Percy Prince

Personal information
- Date of birth: 15 August 1887
- Place of birth: Liverpool, England
- Date of death: December 1973 (aged 86)
- Place of death: Rutherford, New Jersey, US
- Height: 5 ft 10 in (1.78 m)
- Position(s): Centre forward / Half back

Youth career
- Cranbury Avenue, Southampton
- Southampton Oxford

Senior career*
- Years: Team / Apps / (Gls)
- 1907–1914: Southampton / 79 / (25)
- 1914–1917: Boscombe
- 1919–1920: Southampton / 4 / (0)
- 1920–1921: Boscombe

= Percy Prince =

English footballer (1887–1973)

Percy Prince (15 August 1887 – December 1973) was an English amateur footballer who played as a centre-forward for Southampton and Boscombe in the early 20th century.

==Football career==
Prince was born in Liverpool but was raised in Southampton and played his club football on Southampton Common, while working in the Merchant Navy.

He was signed by Southern League Southampton as an amateur in 1907 and made his first team debut away to New Brompton on 17 October 1908. In the next match, against Millwall he scored in a 4–1 victory at The Dell, but made only one further appearance that season, followed by two further appearances at the end of the 1909–10 season, scoring in both matches. He was the first-choice centre-forward at the start of the next season, scoring in a 3–0 victory over Portsmouth on 10 September 1910, before losing his place to Sid Kimpton.

Described as a "sharp-shooting centre-forward, keen and enthusiastic " but with a genial nature, "there was none more zealous in the interests of the team". He was known as "Peewee" to his teammates.

He finally became established in the side, playing at inside left in December 1911, taking over from Andrew Gibson, but after a run of nine games in which he scored twice, Prince lost his place back to Gibson. In March 1912 Gibson was suspended (along with Henry Hamilton) for a "serious breach of club discipline", as a result of which both players were placed on the transfer list. This led to Prince's restoration to the team which he marked by scoring four goals in three matches.

In the 1912–13 season, Prince only missed eight matches scoring eleven league goals, making him the club's top scorer for the season.
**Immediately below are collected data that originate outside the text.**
-- ==== Sys2Proof/Machine/Crypto.lean ====
section
/-! DEFINITION. The cryptographic functions the spec names, as their published standards define them (log 6): SHA-256 and
SHA-384 (FIPS 180-4), HMAC (RFC 2104), AES (FIPS 197), AES-CMAC (RFC 4493), AES-SIV (RFC 5297), AES key unwrap (RFC 3394),
and the curve P-384 with ECDH and ECDSA (FIPS 186-5). The spec's rules that name them are R338, R343, R344, R360, R361,
R374 and R375. Messages, keys and results are lists of octets. -/

namespace Sys2Proof.Machine

/-- The `n`-octet pieces of a message in order, the last one as long as what is left. -/
def pieces (n : Nat) (m : List Nat) : List (List Nat) :=
  (List.range ((m.length + n - 1) / n)).map (fun i => octets m (n * i) n)

/-- The bitwise exclusive or of two octet strings. -/
def xorOctets (a b : List Nat) : List Nat := List.zipWith Nat.xor a b

/-! ## Hashes -/

/-- What distinguishes the members of the SHA-2 family: the word's width and octets, the rotations of the two sums, the
rotations and the shift of the two schedule functions, the round constants, the first chaining value and the octets given. -/
structure ShaParams where
  bits : Nat
  sumA : Nat × Nat × Nat
  sumE : Nat × Nat × Nat
  sched0 : Nat × Nat × Nat
  sched1 : Nat × Nat × Nat
  consts : List Nat
  start : List Nat
  out : Nat

/-- The round constants of SHA-256. -/
def sha256Consts : List Nat :=
  [0x428a2f98, 0x71374491, 0xb5c0fbcf, 0xe9b5dba5, 0x3956c25b, 0x59f111f1, 0x923f82a4, 0xab1c5ed5] ++
  [0xd807aa98, 0x12835b01, 0x243185be, 0x550c7dc3, 0x72be5d74, 0x80deb1fe, 0x9bdc06a7, 0xc19bf174] ++
  [0xe49b69c1, 0xefbe4786, 0x0fc19dc6, 0x240ca1cc, 0x2de92c6f, 0x4a7484aa, 0x5cb0a9dc, 0x76f988da] ++
  [0x983e5152, 0xa831c66d, 0xb00327c8, 0xbf597fc7, 0xc6e00bf3, 0xd5a79147, 0x06ca6351, 0x14292967] ++
  [0x27b70a85, 0x2e1b2138, 0x4d2c6dfc, 0x53380d13, 0x650a7354, 0x766a0abb, 0x81c2c92e, 0x92722c85] ++
  [0xa2bfe8a1, 0xa81a664b, 0xc24b8b70, 0xc76c51a3, 0xd192e819, 0xd6990624, 0xf40e3585, 0x106aa070] ++
  [0x19a4c116, 0x1e376c08, 0x2748774c, 0x34b0bcb5, 0x391c0cb3, 0x4ed8aa4a, 0x5b9cca4f, 0x682e6ff3] ++
  [0x748f82ee, 0x78a5636f, 0x84c87814, 0x8cc70208, 0x90befffa, 0xa4506ceb, 0xbef9a3f7, 0xc67178f2]

/-- The round constants of SHA-384. -/
def sha512Consts : List Nat :=
  [0x428a2f98d728ae22, 0x7137449123ef65cd, 0xb5c0fbcfec4d3b2f, 0xe9b5dba58189dbbc] ++
  [0x3956c25bf348b538, 0x59f111f1b605d019, 0x923f82a4af194f9b, 0xab1c5ed5da6d8118] ++
  [0xd807aa98a3030242, 0x12835b0145706fbe, 0x243185be4ee4b28c, 0x550c7dc3d5ffb4e2] ++
  [0x72be5d74f27b896f, 0x80deb1fe3b1696b1, 0x9bdc06a725c71235, 0xc19bf174cf692694] ++
  [0xe49b69c19ef14ad2, 0xefbe4786384f25e3, 0x0fc19dc68b8cd5b5, 0x240ca1cc77ac9c65] ++
  [0x2de92c6f592b0275, 0x4a7484aa6ea6e483, 0x5cb0a9dcbd41fbd4, 0x76f988da831153b5] ++
  [0x983e5152ee66dfab, 0xa831c66d2db43210, 0xb00327c898fb213f, 0xbf597fc7beef0ee4] ++
  [0xc6e00bf33da88fc2, 0xd5a79147930aa725, 0x06ca6351e003826f, 0x142929670a0e6e70] ++
  [0x27b70a8546d22ffc, 0x2e1b21385c26c926, 0x4d2c6dfc5ac42aed, 0x53380d139d95b3df] ++
  [0x650a73548baf63de, 0x766a0abb3c77b2a8, 0x81c2c92e47edaee6, 0x92722c851482353b] ++
  [0xa2bfe8a14cf10364, 0xa81a664bbc423001, 0xc24b8b70d0f89791, 0xc76c51a30654be30] ++
  [0xd192e819d6ef5218, 0xd69906245565a910, 0xf40e35855771202a, 0x106aa07032bbd1b8] ++
  [0x19a4c116b8d2d0c8, 0x1e376c085141ab53, 0x2748774cdf8eeb99, 0x34b0bcb5e19b48a8] ++
  [0x391c0cb3c5c95a63, 0x4ed8aa4ae3418acb, 0x5b9cca4f7763e373, 0x682e6ff3d6b2b8a3] ++
  [0x748f82ee5defb2fc, 0x78a5636f43172f60, 0x84c87814a1f0ab72, 0x8cc702081a6439ec] ++
  [0x90befffa23631e28, 0xa4506cebde82bde9, 0xbef9a3f7b2c67915, 0xc67178f2e372532b] ++
  [0xca273eceea26619c, 0xd186b8c721c0c207, 0xeada7dd6cde0eb1e, 0xf57d4f7fee6ed178] ++
  [0x06f067aa72176fba, 0x0a637dc5a2c898a6, 0x113f9804bef90dae, 0x1b710b35131c471b] ++
  [0x28db77f523047d84, 0x32caab7b40c72493, 0x3c9ebe0a15c9bebc, 0x431d67c49c100d4c] ++
  [0x4cc5d4becb3e42b6, 0x597f299cfc657e2a, 0x5fcb6fab3ad6faec, 0x6c44198c4a475817]

def sha256Params : ShaParams :=
  { bits := 32, sumA := (2, 13, 22), sumE := (6, 11, 25), sched0 := (7, 18, 3), sched1 := (17, 19, 10),
    consts := sha256Consts, out := 32,
    start := [0x6a09e667, 0xbb67ae85, 0x3c6ef372, 0xa54ff53a, 0x510e527f, 0x9b05688c, 0x1f83d9ab, 0x5be0cd19] }

def sha384Params : ShaParams :=
  { bits := 64, sumA := (28, 34, 39), sumE := (14, 18, 41), sched0 := (1, 8, 7), sched1 := (19, 61, 6),
    consts := sha512Consts, out := 48,
    start := [0xcbbb9d5dc1059ed8, 0x629a292a367cd507, 0x9159015a3070dd17, 0x152fecd8f70e5939,
             0x67332667ffc00b31, 0x8eb44a8768581511, 0xdb0c2e0d64f98fa7, 0x47b5481dbefa4fa4] }

/-- Rotation right by `n` of a word of `w` bits. -/
def rotr (w x n : Nat) : Nat := ((x >>> n) ||| (x <<< (w - n))) % 2 ^ w

def shaSum (w : Nat) (r : Nat × Nat × Nat) (x : Nat) : Nat := rotr w x r.1 ^^^ rotr w x r.2.1 ^^^ rotr w x r.2.2

def shaSched (w : Nat) (r : Nat × Nat × Nat) (x : Nat) : Nat := rotr w x r.1 ^^^ rotr w x r.2.1 ^^^ (x >>> r.2.2)

/-- The rounds: the working variables, and the next sixteen words of the schedule. -/
def shaRounds (p : ShaParams) : List Nat → List Nat → List Nat → List Nat
  | k :: ks, [a, b, c, d, e, f, g, h], w :: ws =>
    let m := 2 ^ p.bits
    let ch := (e &&& f) ^^^ ((m - 1 - e) &&& g)
    let maj := (a &&& b) ^^^ (a &&& c) ^^^ (b &&& c)
    let t1 := h + shaSum p.bits p.sumE e + ch + k + w
    let t2 := shaSum p.bits p.sumA a + maj
    let new := (shaSched p.bits p.sched1 (ws.getD 13 0) + ws.getD 8 0 + shaSched p.bits p.sched0 (ws.getD 0 0) + w) % m
    shaRounds p ks [(t1 + t2) % m, a, b, c, (d + t1) % m, e, f, g] (ws ++ [new])
  | _, v, _ => v

/-- One block into the chaining value. -/
def shaBlock (p : ShaParams) (v block : List Nat) : List Nat :=
  List.zipWith (fun a b => (a + b) % 2 ^ p.bits) v (shaRounds p p.consts v ((pieces (p.bits / 8) block).map beNum))

/-- The digest of a message: padded with a one bit, zeros and its length in bits. -/
def shaDigest (p : ShaParams) (m : List Nat) : List Nat :=
  let block := 2 * p.bits
  let len := p.bits / 4
  let zeros := (2 * block - 1 - len - m.length % block) % block
  let padded := m ++ [0x80] ++ List.replicate zeros 0 ++ beBytes len (8 * m.length)
  (((pieces block padded).foldl (shaBlock p) p.start).flatMap (beBytes (p.bits / 8))).take p.out

@[irreducible] def sha256 (m : List Nat) : List Nat := shaDigest sha256Params m

@[irreducible] def sha384 (m : List Nat) : List Nat := shaDigest sha384Params m

/-- HMAC-SHA-256 of a message under a key (R360, R361). -/
@[irreducible] def hmacSha256 (key m : List Nat) : List Nat :=
  let k := if 64 < key.length then sha256 key else key
  let k := k ++ List.replicate (64 - k.length) 0
  sha256 (k.map (Nat.xor 0x5C) ++ sha256 (k.map (Nat.xor 0x36) ++ m))

/-! ## AES -/

/-- The AES substitution table, sixteen octets a row. -/
def aesSboxRows : List Nat :=
  [0x637c777bf26b6fc53001672bfed7ab76, 0xca82c97dfa5947f0add4a2af9ca472c0] ++
  [0xb7fd9326363ff7cc34a5e5f171d83115, 0x04c723c31896059a071280e2eb27b275] ++
  [0x09832c1a1b6e5aa0523bd6b329e32f84, 0x53d100ed20fcb15b6acbbe394a4c58cf] ++
  [0xd0efaafb434d338545f9027f503c9fa8, 0x51a3408f929d38f5bcb6da2110fff3d2] ++
  [0xcd0c13ec5f974417c4a77e3d645d1973, 0x60814fdc222a908846eeb814de5e0bdb] ++
  [0xe0323a0a4906245cc2d3ac629195e479, 0xe7c8376d8dd54ea96c56f4ea657aae08] ++
  [0xba78252e1ca6b4c6e8dd741f4bbd8b8a, 0x703eb5664803f60e613557b986c11d9e] ++
  [0xe1f8981169d98e949b1e87e9ce5528df, 0x8ca1890dbfe6426841992d0fb054bb16]

/-- The AES inverse substitution table, sixteen octets a row. -/
def aesInvSboxRows : List Nat :=
  [0x52096ad53036a538bf40a39e81f3d7fb, 0x7ce339829b2fff87348e4344c4dee9cb] ++
  [0x547b9432a6c2233dee4c950b42fac34e, 0x082ea16628d924b2765ba2496d8bd125] ++
  [0x72f8f66486689816d4a45ccc5d65b692, 0x6c704850fdedb9da5e154657a78d9d84] ++
  [0x90d8ab008cbcd30af7e45805b8b34506, 0xd02c1e8fca3f0f02c1afbd0301138a6b] ++
  [0x3a9111414f67dcea97f2cfcef0b4e673, 0x96ac7422e7ad3585e2f937e81c75df6e] ++
  [0x47f11a711d29c5896fb7620eaa18be1b, 0xfc563e4bc6d279209adbc0fe78cd5af4] ++
  [0x1fdda8338807c731b11210592780ec5f, 0x60517fa919b54a0d2de57a9f93c99cef] ++
  [0xa0e03b4dae2af5b0c8ebbb3c83539961, 0x172b047eba77d626e169146355210c7d]

/-- An octet of a table of sixteen rows. -/
def tableOctet (rows : List Nat) (b : Nat) : Nat := (rows.getD (b / 16) 0 >>> (8 * (15 - b % 16))) % 256

/-- The product of two octets in AES's field, the first of four bits. -/
def fieldMul (c b : Nat) : Nat :=
  let dbl := fun (x : Nat) => if x < 128 then 2 * x else (2 * x) ^^^ 0x11B
  let b2 := dbl b
  let b4 := dbl b2
  let b8 := dbl b4
  (if c.testBit 0 then b else 0) ^^^ (if c.testBit 1 then b2 else 0)
    ^^^ (if c.testBit 2 then b4 else 0) ^^^ (if c.testBit 3 then b8 else 0)

/-- A column times the circulant matrix whose first row is `row`. -/
def mixColumn (row col : List Nat) : List Nat :=
  (List.range 4).map (fun r => (List.range 4).foldl (fun acc j => acc ^^^ fieldMul (row.getD ((j + 4 - r) % 4) 0) (col.getD j 0)) 0)

def mixColumns (row st : List Nat) : List Nat := (pieces 4 st).flatMap (mixColumn row)

/-- The rows of the state rotated left, row r by r times `by` octets of a column's four. -/
def shiftRows (by4 : Nat) (st : List Nat) : List Nat :=
  (List.range 16).map (fun i => st.getD ((i + 4 * by4 * (i % 4)) % 16) 0)

/-- The key schedule: `n` further words, the words so far last first; `nk` words make the key. -/
def aesExpand (nk : Nat) : Nat → List (List Nat) → List (List Nat)
  | 0, ws => ws
  | n + 1, ws =>
    let i := ws.length
    let t := ws.getD 0 []
    let sub := fun (l : List Nat) => l.map (tableOctet aesSboxRows)
    let rcon := (List.range (i / nk - 1)).foldl (fun r _ => fieldMul 2 r) 1
    let t := if i % nk = 0 then xorOctets (sub (t.drop 1 ++ t.take 1)) [rcon, 0, 0, 0]
             else if 6 < nk ∧ i % nk = 4 then sub t else t
    aesExpand nk n (xorOctets (ws.getD (nk - 1) []) t :: ws)

/-- The round keys in order. -/
def aesKeys (key : List Nat) : List (List Nat) :=
  let nk := key.length / 4
  pieces 16 ((aesExpand nk (4 * (nk + 7) - nk) (pieces 4 key).reverse).reverse.flatMap id)

def aesRounds : List (List Nat) → List Nat → List Nat
  | [], st => st
  | [rk], st => xorOctets (shiftRows 1 (st.map (tableOctet aesSboxRows))) rk
  | rk :: rest, st => aesRounds rest (xorOctets (mixColumns [2, 3, 1, 1] (shiftRows 1 (st.map (tableOctet aesSboxRows)))) rk)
In the following season, he continued to be a regular starter but was pushed out onto the wing in more of a supporting role to Len Andrews and Arthur Dominy, and his scoring ability faded before he lost his place in January 1914 to Bill Smith, who in turn was replaced by Arthur Hollins.

In the summer of 1914, Prince was released by Southampton and joined Boscombe in the Hampshire League. The outbreak of World War I interrupted his career but he turned out occasionally for Boscombe during the wartime period until returning to Southampton in 1917, where he played for his former club in the wartime leagues.

At the cessation of hostilities, Prince re-joined Southampton in August 1919 and made four further appearances. in place of Bert Fenwick in the Saints' final Southern League. Prince was now playing at half back and his final appearance was in a 2–6 defeat at The Dell by Northampton Town on 25 October 1919. Although he did not make further appearances in the first team, Prince continued to play for the reserves, gaining Hampshire League and Senior Cup medals, as well as gaining representative honours with Hampshire.

He returned to Boscombe in November 1920, before retiring the following summer.

==Life outside football==
Prince was employed by the Cunard Line for 32 years and in 1930 he moved to New York City as assistant catering officer, servicing the trans-Atlantic ocean liners from Southampton, including and .

Prince retired in 1952, and continued to live in Rutherford, New Jersey, where he died in December 1973 at Bergen Pines Hospital in nearby Paramus.